→ What you need to do
Copy each line of the listing below where the word "sliceDecay" turns up.

=== Source information ===

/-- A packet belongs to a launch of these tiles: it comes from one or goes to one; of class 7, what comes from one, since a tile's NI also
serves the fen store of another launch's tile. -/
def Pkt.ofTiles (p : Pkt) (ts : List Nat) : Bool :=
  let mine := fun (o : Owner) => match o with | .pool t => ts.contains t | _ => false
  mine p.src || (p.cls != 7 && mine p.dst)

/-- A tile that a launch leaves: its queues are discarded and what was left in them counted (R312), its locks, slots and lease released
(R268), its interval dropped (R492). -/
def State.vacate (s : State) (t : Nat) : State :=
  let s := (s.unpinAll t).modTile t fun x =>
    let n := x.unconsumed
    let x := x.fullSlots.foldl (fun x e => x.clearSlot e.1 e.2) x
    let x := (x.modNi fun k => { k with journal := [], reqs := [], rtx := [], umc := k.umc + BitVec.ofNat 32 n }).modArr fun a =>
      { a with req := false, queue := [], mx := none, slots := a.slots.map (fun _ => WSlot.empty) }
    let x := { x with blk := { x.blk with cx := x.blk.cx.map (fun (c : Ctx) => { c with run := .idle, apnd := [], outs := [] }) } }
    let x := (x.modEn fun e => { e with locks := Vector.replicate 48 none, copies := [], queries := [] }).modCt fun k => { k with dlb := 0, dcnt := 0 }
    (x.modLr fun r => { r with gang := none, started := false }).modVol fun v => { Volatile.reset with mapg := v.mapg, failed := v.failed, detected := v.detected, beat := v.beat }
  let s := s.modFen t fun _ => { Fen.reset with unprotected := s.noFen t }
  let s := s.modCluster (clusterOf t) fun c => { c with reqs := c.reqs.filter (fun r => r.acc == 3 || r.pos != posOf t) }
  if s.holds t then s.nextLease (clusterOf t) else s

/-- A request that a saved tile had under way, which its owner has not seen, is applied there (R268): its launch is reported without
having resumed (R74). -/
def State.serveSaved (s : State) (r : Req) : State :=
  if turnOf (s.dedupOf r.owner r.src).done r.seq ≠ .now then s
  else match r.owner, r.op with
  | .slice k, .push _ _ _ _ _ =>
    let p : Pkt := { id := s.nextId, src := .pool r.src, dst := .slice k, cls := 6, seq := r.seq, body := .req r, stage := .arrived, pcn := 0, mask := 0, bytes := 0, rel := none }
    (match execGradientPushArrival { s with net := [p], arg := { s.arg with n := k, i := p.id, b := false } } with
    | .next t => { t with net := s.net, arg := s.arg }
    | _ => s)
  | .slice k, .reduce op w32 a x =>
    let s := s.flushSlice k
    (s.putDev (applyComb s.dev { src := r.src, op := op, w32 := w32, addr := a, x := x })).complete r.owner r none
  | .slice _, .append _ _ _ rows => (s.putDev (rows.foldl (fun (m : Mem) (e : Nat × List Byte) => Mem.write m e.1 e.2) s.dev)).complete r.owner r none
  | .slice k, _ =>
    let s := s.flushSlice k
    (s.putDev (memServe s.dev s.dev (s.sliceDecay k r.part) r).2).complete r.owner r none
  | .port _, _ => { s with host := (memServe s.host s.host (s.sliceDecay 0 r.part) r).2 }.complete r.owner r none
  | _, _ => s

===

→ Solved exercise
    (s.putDev (memServe s.dev s.dev (s.sliceDecay k r.part) r).2).complete r.owner r none
  | .port _, _ => { s with host := (memServe s.host s.host (s.sliceDecay 0 r.part) r).2 }.complete r.owner r none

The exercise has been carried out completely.